SE: In the past, coverage was well contained in that it talked about functionality at the block level. Today, it includes the system level, but new markets such as automotive are redefining what coverage means. How do we get our hands around the problem of defining when you can tape out a chip?

Ashar: We have discussed ways to narrow the scope of the problem and it has to happen along multiple dimensions — the application perspective, the implementation perspective, which means the types of failures that can happen in the context of an SoC, and the what can be solved analytically. At the lower level we have assertions to guide things, and these provide a Coverage metric. At the system level, you have to have some sort of description of the system, which can serve as a benchmark for how much coverage you are getting in terms of testing the implementation. The analog for assertions at the system level is an abstract behavioral description of the functionality, which could be a protocol or an end-to-end system functionality. Then you can measure the RTL simulation against that.

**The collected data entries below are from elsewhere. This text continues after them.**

-- ==== Sys2Proof/Tests/Slice0.lean ====
section
/-! SUPPORT. Tests of the model: the checks of well-formedness refuse what they should, every row of the opcode table
decodes as written out from the spec's encodings, single steps give what the spec's examples and test vectors say, and for
every statement with hypotheses a state that meets them. -/

namespace Sys2Proof.Tests

open Sys2Proof.Machine

/-! ## Well-formedness -/

theorem test_exg_of_two_widths_is_ill_formed : (Instr.exg .d .a).wellFormed = false := by decide
theorem test_tfr_of_two_widths_is_ill_formed : (Instr.tfr .dp .x).wellFormed = false := by decide
theorem test_exg_of_one_width_is_well_formed : (Instr.exg .a .dp).wellFormed = true := by decide

/-! ## Decoding: every row of the opcode table -/

/-- Every byte string decodes to the instruction beside it, with its length, whatever follows it. -/
def allDecode (rows : List (List Byte × Instr)) : Bool :=
  rows.all fun p => decide (decode (p.1 ++ [0xA5, 0x5A]) = .ok p.2 p.1.length)

theorem test_decode_direct_1 : allDecode
    [([0x00, 0x42], .neg (.dir 0x42)), ([0x03, 0x42], .com (.dir 0x42)), ([0x04, 0x42], .lsr (.dir 0x42)),
     ([0x06, 0x42], .ror (.dir 0x42)), ([0x07, 0x42], .asr (.dir 0x42)), ([0x08, 0x42], .asl (.dir 0x42)),
     ([0x09, 0x42], .rol (.dir 0x42)), ([0x0A, 0x42], .dec (.dir 0x42)), ([0x0C, 0x42], .inc (.dir 0x42)),
     ([0x0D, 0x42], .tst (.dir 0x42)), ([0x0E, 0x42], .jmp (.dir 0x42)), ([0x0F, 0x42], .clr (.dir 0x42)),
     ([0x90, 0x42], .suba (.mem (.dir 0x42))), ([0x91, 0x42], .cmpa (.mem (.dir 0x42))),
     ([0x92, 0x42], .sbca (.mem (.dir 0x42))), ([0x93, 0x42], .subd (.mem (.dir 0x42))),
     ([0x94, 0x42], .anda (.mem (.dir 0x42))), ([0x95, 0x42], .bita (.mem (.dir 0x42))),
     ([0x96, 0x42], .lda (.mem (.dir 0x42))), ([0x97, 0x42], .sta (.dir 0x42)),
     ([0x98, 0x42], .eora (.mem (.dir 0x42))), ([0x99, 0x42], .adca (.mem (.dir 0x42))),
     ([0x9A, 0x42], .ora (.mem (.dir 0x42))), ([0x9B, 0x42], .adda (.mem (.dir 0x42))),
     ([0x9C, 0x42], .cmpx (.mem (.dir 0x42))), ([0x9D, 0x42], .jsr (.dir 0x42)),
     ([0x9E, 0x42], .ldx (.mem (.dir 0x42))), ([0x9F, 0x42], .stx (.dir 0x42)),
     ([0xD0, 0x42], .subb (.mem (.dir 0x42))), ([0xD1, 0x42], .cmpb (.mem (.dir 0x42)))] = true := by decide

theorem test_decode_direct_2 : allDecode
    [([0xD2, 0x42], .sbcb (.mem (.dir 0x42))), ([0xD3, 0x42], .addd (.mem (.dir 0x42))),
     ([0xD4, 0x42], .andb (.mem (.dir 0x42))), ([0xD5, 0x42], .bitb (.mem (.dir 0x42))),
     ([0xD6, 0x42], .ldb (.mem (.dir 0x42))), ([0xD7, 0x42], .stb (.dir 0x42)),
     ([0xD8, 0x42], .eorb (.mem (.dir 0x42))), ([0xD9, 0x42], .adcb (.mem (.dir 0x42))),
     ([0xDA, 0x42], .orb (.mem (.dir 0x42))), ([0xDB, 0x42], .addb (.mem (.dir 0x42))),
     ([0xDC, 0x42], .ldd (.mem (.dir 0x42))), ([0xDD, 0x42], .std (.dir 0x42)),
     ([0xDE, 0x42], .ldu (.mem (.dir 0x42))), ([0xDF, 0x42], .stu (.dir 0x42)),
     ([0x10, 0x93, 0x42], .cmpd (.mem (.dir 0x42))), ([0x10, 0x9C, 0x42], .cmpy (.mem (.dir 0x42))),
     ([0x10, 0x9E, 0x42], .ldy (.mem (.dir 0x42))), ([0x10, 0x9F, 0x42], .sty (.dir 0x42)),
     ([0x10, 0xDE, 0x42], .lds (.mem (.dir 0x42))), ([0x10, 0xDF, 0x42], .sts (.dir 0x42)),
     ([0x11, 0x93, 0x42], .cmpu (.mem (.dir 0x42))), ([0x11, 0x9C, 0x42], .cmps (.mem (.dir 0x42)))] = true := by decide
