-- ==== Sys2Proof/Syntax.lean ====
section
/-! DEFINITION. What the two agents are told to do: the nine commands of the opcode table (spec/30_encoding.md R52), the
host's bus transactions (spec/20_memory.md R34), its program notation (R57, R58), and the turns of the interleaving (R46). -/

namespace Sys2Proof

/-- A command, one constructor per row of spec/opcode_table.json. No command has an operand field: every operand is an
implicit register or window (spec/30_encoding.md R55). -/
inductive Instr
  /-- R80: completes with no effect but STATUS. -/
  | nop
  /-- R62: Base32 encode BBUF into TBUF. -/
  | b32enc
  /-- R66: Base32 decode TBUF into BBUF. -/
  | b32dec
  /-- R74: dynamic truncation of DIGEST. -/
  | trunc
  /-- R75: decimal reduction of FULLCODE. -/
  | decimal
  /-- R78: Steam reduction of FULLCODE. -/
  | steam
  /-- R76: TRUNC then DECIMAL, all or nothing. -/
  | hotp
  /-- R79: SHA1 truncation then STEAM, all or nothing. -/
  | steamcode
  /-- R81: reset every register. -/
  | sreset
  deriving DecidableEq, Repr

/-- The size of a transaction: 1, 2 or 4 bytes (spec/20_memory.md R34). -/
inductive Size
  | byte
  | half
  | word
  deriving DecidableEq, Repr

/-- The size in bytes. -/
def Size.bytes : Size → Nat
  | .byte => 1
  | .half => 2
  | .word => 4

/-- A host bus transaction: kind, offset, size and, for a write, 32 bits of data (spec/20_memory.md R34). -/
inductive BusOp
  | read (a : Offset) (n : Size)
  | write (a : Offset) (n : Size) (data : Word)
  deriving DecidableEq, Repr

/-- One line of a host program: a transaction (spec/30_encoding.md R57), or the loop `WAIT`, which reads STATUS until BUSY
is 0 (R58). The other pseudo-operations expand to these (Machine/HostProgram.lean). -/
inductive HostOp
  | txn (t : BusOp)
  | wait
  deriving DecidableEq, Repr

/-- Who moves in one step: the host with its next transaction, the engine with a completion if one is enabled, or the reset
pin with an edge (spec/00_scope.md R7, spec/20_memory.md R46, spec/60_exceptions.md R91). -/
inductive Turn
  | host
  | engine
  | resetLow
  | resetHigh
  deriving DecidableEq, Repr

/-- The response code of a transaction (spec/20_memory.md R34). -/
inductive Resp
  | okay
  | error
  deriving DecidableEq, Repr

/-- The answer to a transaction: a code and, for a read, 32 bits of data (spec/20_memory.md R34). -/
inductive Response
  | read (r : Resp) (data : Word)
  | write (r : Resp)
  deriving DecidableEq, Repr

end Sys2Proof
end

Foster: You are defining a decomposition to the problem where you are focusing on the IPs but not refocusing on that at the next level. Whatever I used to convince myself that there was low risk at that level, be it formal or some other technique, are fairly well understood. It becomes fuzzier from this point on.

Vivolo: You raise the levels of abstraction as you go up the chain. In order to deal with the scalability issue you focus on coverage at the lower level — how well have I tested a particular design. As you move up, everyone wants to measure coverage, but one way of approaching it is to ask, ‘Do I see anything I didn’t cover earlier?’ You put a shell around the design that says: here is the state space as defined by what I tested. Now at the SoC level, do I ever see a case where I step outside of the known good state space?

Foster: But that is not how verification is done at the SoC level. It is purely use-case driven, and that is where you run into the problem of identifying which use-cases are missing. That is all software driven. The focus is on, ‘Is this doing what it is supposed to do as a system?’

Tu: You have to abstract something, because at the application level there is an intent for the SoC. So what is the intent of the application?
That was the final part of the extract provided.